Problem description: Within the records below, filter for lines carrying the word "view" and copy them.

Provided information:
• • •

@[simp] theorem State.loadGranted_link (s : State) (bytes : List Byte) : (s.loadGranted bytes).link = s.link := by
  unfold State.loadGranted; dsimp only; (repeat' split) <;> simp
@[simp] theorem State.loadGranted_mem (s : State) (bytes : List Byte) : (s.loadGranted bytes).mem = s.mem := by
  unfold State.loadGranted; dsimp only; (repeat' split) <;> simp
@[simp] theorem State.loadGranted_config (s : State) (bytes : List Byte) : (s.loadGranted bytes).config = s.config := by
  unfold State.loadGranted; dsimp only; (repeat' split) <;> simp
@[simp] theorem State.loadGranted_frameNo (s : State) (bytes : List Byte) : (s.loadGranted bytes).frameNo = s.frameNo := by
  unfold State.loadGranted; dsimp only; (repeat' split) <;> simp
@[simp] theorem State.loadGranted_alarmsLater (s : State) (bytes : List Byte) : (s.loadGranted bytes).alarmsLater = s.alarmsLater := by
  unfold State.loadGranted; dsimp only; (repeat' split) <;> simp
@[simp] theorem State.loadGranted_live (s : State) (bytes : List Byte) : (s.loadGranted bytes).live = s.live := by
  unfold State.loadGranted; dsimp only; (repeat' split) <;> simp
@[simp] theorem State.loadGranted_builder (s : State) (bytes : List Byte) : (s.loadGranted bytes).builder = s.builder := by
  unfold State.loadGranted; dsimp only; (repeat' split) <;> simp
@[simp] theorem State.loadGranted_sources (s : State) (bytes : List Byte) : (s.loadGranted bytes).sources = s.sources := by
  unfold State.loadGranted; dsimp only; (repeat' split) <;> simp
@[simp] theorem State.loadGranted_inputs (s : State) (bytes : List Byte) : (s.loadGranted bytes).inputs = s.inputs := by
  unfold State.loadGranted; dsimp only; (repeat' split) <;> simp
@[simp] theorem State.loadGranted_alarms (s : State) (bytes : List Byte) : (s.loadGranted bytes).alarms = s.alarms := by
  unfold State.loadGranted; dsimp only; (repeat' split) <;> simp
@[simp] theorem State.loadGranted_engines (s : State) (bytes : List Byte) : (s.loadGranted bytes).engines = s.engines := by
  unfold State.loadGranted; dsimp only; (repeat' split) <;> simp
@[simp] theorem State.loadGranted_view (s : State) (bytes : List Byte) : (s.loadGranted bytes).view = s.view := by
  unfold State.loadGranted; dsimp only; (repeat' split) <;> simp
@[simp] theorem State.loadGranted_ring (s : State) (bytes : List Byte) : (s.loadGranted bytes).ring = s.ring := by
  unfold State.loadGranted; dsimp only; (repeat' split) <;> simp
@[simp] theorem State.loadGranted_status (s : State) (bytes : List Byte) : (s.loadGranted bytes).status = s.status := by
  unfold State.loadGranted; dsimp only; (repeat' split) <;> simp
@[simp] theorem State.loadGranted_pending (s : State) (bytes : List Byte) : (s.loadGranted bytes).pending = s.pending := by
  unfold State.loadGranted; dsimp only; (repeat' split) <;> simp

@[simp] theorem State.ringGranted_control (s : State) (bytes : List Byte) : (s.ringGranted bytes).control = s.control := by
  unfold State.ringGranted; dsimp only; (repeat' split) <;> simp
@[simp] theorem State.ringGranted_link (s : State) (bytes : List Byte) : (s.ringGranted bytes).link = s.link := by
  unfold State.ringGranted; dsimp only; (repeat' split) <;> simp
@[simp] theorem State.ringGranted_mem (s : State) (bytes : List Byte) : (s.ringGranted bytes).mem = s.mem := by
  unfold State.ringGranted; dsimp only; (repeat' split) <;> simp
@[simp] theorem State.ringGranted_config (s : State) (bytes : List Byte) : (s.ringGranted bytes).config = s.config := by
  unfold State.ringGranted; dsimp only; (repeat' split) <;> simp
@[simp] theorem State.ringGranted_frameNo (s : State) (bytes : List Byte) : (s.ringGranted bytes).frameNo = s.frameNo := by
  unfold State.ringGranted; dsimp only; (repeat' split) <;> simp
@[simp] theorem State.ringGranted_alarmsLater (s : State) (bytes : List Byte) : (s.ringGranted bytes).alarmsLater = s.alarmsLater := by
  unfold State.ringGranted; dsimp only; (repeat' split) <;> simp
@[simp] theorem State.ringGranted_live (s : State) (bytes : List Byte) : (s.ringGranted bytes).live = s.live := by
  unfold State.ringGranted; dsimp only; (repeat' split) <;> simp
@[simp] theorem State.ringGranted_builder (s : State) (bytes : List Byte) : (s.ringGranted bytes).builder = s.builder := by
  unfold State.ringGranted; dsimp only; (repeat' split) <;> simp
@[simp] theorem State.ringGranted_sources (s : State) (bytes : List Byte) : (s.ringGranted bytes).sources = s.sources := by
  unfold State.ringGranted; dsimp only; (repeat' split) <;> simp
@[simp] theorem State.ringGranted_inputs (s : State) (bytes : List Byte) : (s.ringGranted bytes).inputs = s.inputs := by
  unfold State.ringGranted; dsimp only; (repeat' split) <;> simp
@[simp] theorem State.ringGranted_alarms (s : State) (bytes : List Byte) : (s.ringGranted bytes).alarms = s.alarms := by
  unfold State.ringGranted; dsimp only; (repeat' split) <;> simp
@[simp] theorem State.ringGranted_engines (s : State) (bytes : List Byte) : (s.ringGranted bytes).engines = s.engines := by
  unfold State.ringGranted; dsimp only; (repeat' split) <;> simp
@[simp] theorem State.ringGranted_view (s : State) (bytes : List Byte) : (s.ringGranted bytes).view = s.view := by
  unfold State.ringGranted; dsimp only; (repeat' split) <;> simp
@[simp] theorem State.ringGranted_status (s : State) (bytes : List Byte) : (s.ringGranted bytes).status = s.status := by
  unfold State.ringGranted; dsimp only; (repeat' split) <;> simp
@[simp] theorem State.ringGranted_pending (s : State) (bytes : List Byte) : (s.ringGranted bytes).pending = s.pending := by
  unfold State.ringGranted; dsimp only; (repeat' split) <;> simp

@[simp] theorem State.sourceGranted_control (s : State) (t : Transfer) (bytes : List Byte) : (s.sourceGranted t bytes).control = s.control := by
  unfold State.sourceGranted; dsimp only; (repeat' split) <;> simp
@[simp] theorem State.sourceGranted_link (s : State) (t : Transfer) (bytes : List Byte) : (s.sourceGranted t bytes).link = s.link := by
  unfold State.sourceGranted; dsimp only; (repeat' split) <;> simp
@[simp] theorem State.sourceGranted_mem (s : State) (t : Transfer) (bytes : List Byte) : (s.sourceGranted t bytes).mem = s.mem := by
  unfold State.sourceGranted; dsimp only; (repeat' split) <;> simp
@[simp] theorem State.sourceGranted_port (s : State) (t : Transfer) (bytes : List Byte) : (s.sourceGranted t bytes).port = s.port := by
  unfold State.sourceGranted; dsimp only; (repeat' split) <;> simp
@[simp] theorem State.sourceGranted_config (s : State) (t : Transfer) (bytes : List Byte) : (s.sourceGranted t bytes).config = s.config := by
  unfold State.sourceGranted; dsimp only; (repeat' split) <;> simp
@[simp] theorem State.sourceGranted_frameNo (s : State) (t : Transfer) (bytes : List Byte) : (s.sourceGranted t bytes).frameNo = s.frameNo := by
  unfold State.sourceGranted; dsimp only; (repeat' split) <;> simp
@[simp] theorem State.sourceGranted_alarmsLater (s : State) (t : Transfer) (bytes : List Byte) : (s.sourceGranted t bytes).alarmsLater = s.alarmsLater := by
  unfold State.sourceGranted; dsimp only; (repeat' split) <;> simp
@[simp] theorem State.sourceGranted_live (s : State) (t : Transfer) (bytes : List Byte) : (s.sourceGranted t bytes).live = s.live := by
  unfold State.sourceGranted; dsimp only; (repeat' split) <;> simp
@[simp] theorem State.sourceGranted_builder (s : State) (t : Transfer) (bytes : List Byte) : (s.sourceGranted t bytes).builder = s.builder := by
  unfold State.sourceGranted; dsimp only; (repeat' split) <;> simp
@[simp] theorem State.sourceGranted_inputs (s : State) (t : Transfer) (bytes : List Byte) : (s.sourceGranted t bytes).inputs = s.inputs := by
  unfold State.sourceGranted; dsimp only; (repeat' split) <;> simp
@[simp] theorem State.sourceGranted_alarms (s : State) (t : Transfer) (bytes : List Byte) : (s.sourceGranted t bytes).alarms = s.alarms := by
  unfold State.sourceGranted; dsimp only; (repeat' split) <;> simp
@[simp] theorem State.sourceGranted_engines (s : State) (t : Transfer) (bytes : List Byte) : (s.sourceGranted t bytes).engines = s.engines := by
  unfold State.sourceGranted; dsimp only; (repeat' split) <;> simp
@[simp] theorem State.sourceGranted_view (s : State) (t : Transfer) (bytes : List Byte) : (s.sourceGranted t bytes).view = s.view := by
  unfold State.sourceGranted; dsimp only; (repeat' split) <;> simp
@[simp] theorem State.sourceGranted_ring (s : State) (t : Transfer) (bytes : List Byte) : (s.sourceGranted t bytes).ring = s.ring := by
  unfold State.sourceGranted; dsimp only; (repeat' split) <;> simp
@[simp] theorem State.sourceGranted_status (s : State) (t : Transfer) (bytes : List Byte) : (s.sourceGranted t bytes).status = s.status := by
  unfold State.sourceGranted; dsimp only; (repeat' split) <;> simp
@[simp] theorem State.sourceGranted_pending (s : State) (t : Transfer) (bytes : List Byte) : (s.sourceGranted t bytes).pending = s.pending := by
  unfold State.sourceGranted; dsimp only; (repeat' split) <;> simp

@[simp] theorem State.tileGranted_control (s : State) (t : Fin 16) (x : Transfer) (bytes : List Byte) : (s.tileGranted t x bytes).control = s.control := by
  unfold State.tileGranted; dsimp only; (repeat' split) <;> simp
@[simp] theorem State.tileGranted_link (s : State) (t : Fin 16) (x : Transfer) (bytes : List Byte) : (s.tileGranted t x bytes).link = s.link := by
  unfold State.tileGranted; dsimp only; (repeat' split) <;> simp
@[simp] theorem State.tileGranted_mem (s : State) (t : Fin 16) (x : Transfer) (bytes : List Byte) : (s.tileGranted t x bytes).mem = s.mem := by
  unfold State.tileGranted; dsimp only; (repeat' split) <;> simp
@[simp] theorem State.tileGranted_port (s : State) (t : Fin 16) (x : Transfer) (bytes : List Byte) : (s.tileGranted t x bytes).port = s.port := by
  unfold State.tileGranted; dsimp only; (repeat' split) <;> simp
@[simp] theorem State.tileGranted_config (s : State) (t : Fin 16) (x : Transfer) (bytes : List Byte) : (s.tileGranted t x bytes).config = s.config := by
  unfold State.tileGranted; dsimp only; (repeat' split) <;> simp
@[simp] theorem State.tileGranted_frameNo (s : State) (t : Fin 16) (x : Transfer) (bytes : List Byte) : (s.tileGranted t x bytes).frameNo = s.frameNo := by
  unfold State.tileGranted; dsimp only; (repeat' split) <;> simp
@[simp] theorem State.tileGranted_alarmsLater (s : State) (t : Fin 16) (x : Transfer) (bytes : List Byte) : (s.tileGranted t x bytes).alarmsLater = s.alarmsLater := by
  unfold State.tileGranted; dsimp only; (repeat' split) <;> simp
@[simp] theorem State.tileGranted_live (s : State) (t : Fin 16) (x : Transfer) (bytes : List Byte) : (s.tileGranted t x bytes).live = s.live := by
  unfold State.tileGranted; dsimp only; (repeat' split) <;> simp
@[simp] theorem State.tileGranted_builder (s : State) (t : Fin 16) (x : Transfer) (bytes : List Byte) : (s.tileGranted t x bytes).builder = s.builder := by
  unfold State.tileGranted; dsimp only; (repeat' split) <;> simp
@[simp] theorem State.tileGranted_sources (s : State) (t : Fin 16) (x : Transfer) (bytes : List Byte) : (s.tileGranted t x bytes).sources = s.sources := by
  unfold State.tileGranted; dsimp only; (repeat' split) <;> simp
@[simp] theorem State.tileGranted_inputs (s : State) (t : Fin 16) (x : Transfer) (bytes : List Byte) : (s.tileGranted t x bytes).inputs = s.inputs := by
  unfold State.tileGranted; dsimp only; (repeat' split) <;> simp
@[simp] theorem State.tileGranted_alarms (s : State) (t : Fin 16) (x : Transfer) (bytes : List Byte) : (s.tileGranted t x bytes).alarms = s.alarms := by
  unfold State.tileGranted; dsimp only; (repeat' split) <;> simp
@[simp] theorem State.tileGranted_view (s : State) (t : Fin 16) (x : Transfer) (bytes : List Byte) : (s.tileGranted t x bytes).view = s.view := by
  unfold State.tileGranted; dsimp only; (repeat' split) <;> simp
@[simp] theorem State.tileGranted_ring (s : State) (t : Fin 16) (x : Transfer) (bytes : List Byte) : (s.tileGranted t x bytes).ring = s.ring := by
  unfold State.tileGranted; dsimp only; (repeat' split) <;> simp
@[simp] theorem State.tileGranted_status (s : State) (t : Fin 16) (x : Transfer) (bytes : List Byte) : (s.tileGranted t x bytes).status = s.status := by
  unfold State.tileGranted; dsimp only; (repeat' split) <;> simp
@[simp] theorem State.tileGranted_pending (s : State) (t : Fin 16) (x : Transfer) (bytes : List Byte) : (s.tileGranted t x bytes).pending = s.pending := by
  unfold State.tileGranted; dsimp only; (repeat' split) <;> simp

• • •

Output of the exercise:
@[simp] theorem State.loadGranted_view (s : State) (bytes : List Byte) : (s.loadGranted bytes).view = s.view := by
@[simp] theorem State.ringGranted_view (s : State) (bytes : List Byte) : (s.ringGranted bytes).view = s.view := by
@[simp] theorem State.sourceGranted_view (s : State) (t : Transfer) (bytes : List Byte) : (s.sourceGranted t bytes).view = s.view := by
@[simp] theorem State.tileGranted_view (s : State) (t : Fin 16) (x : Transfer) (bytes : List Byte) : (s.tileGranted t x bytes).view = s.view := by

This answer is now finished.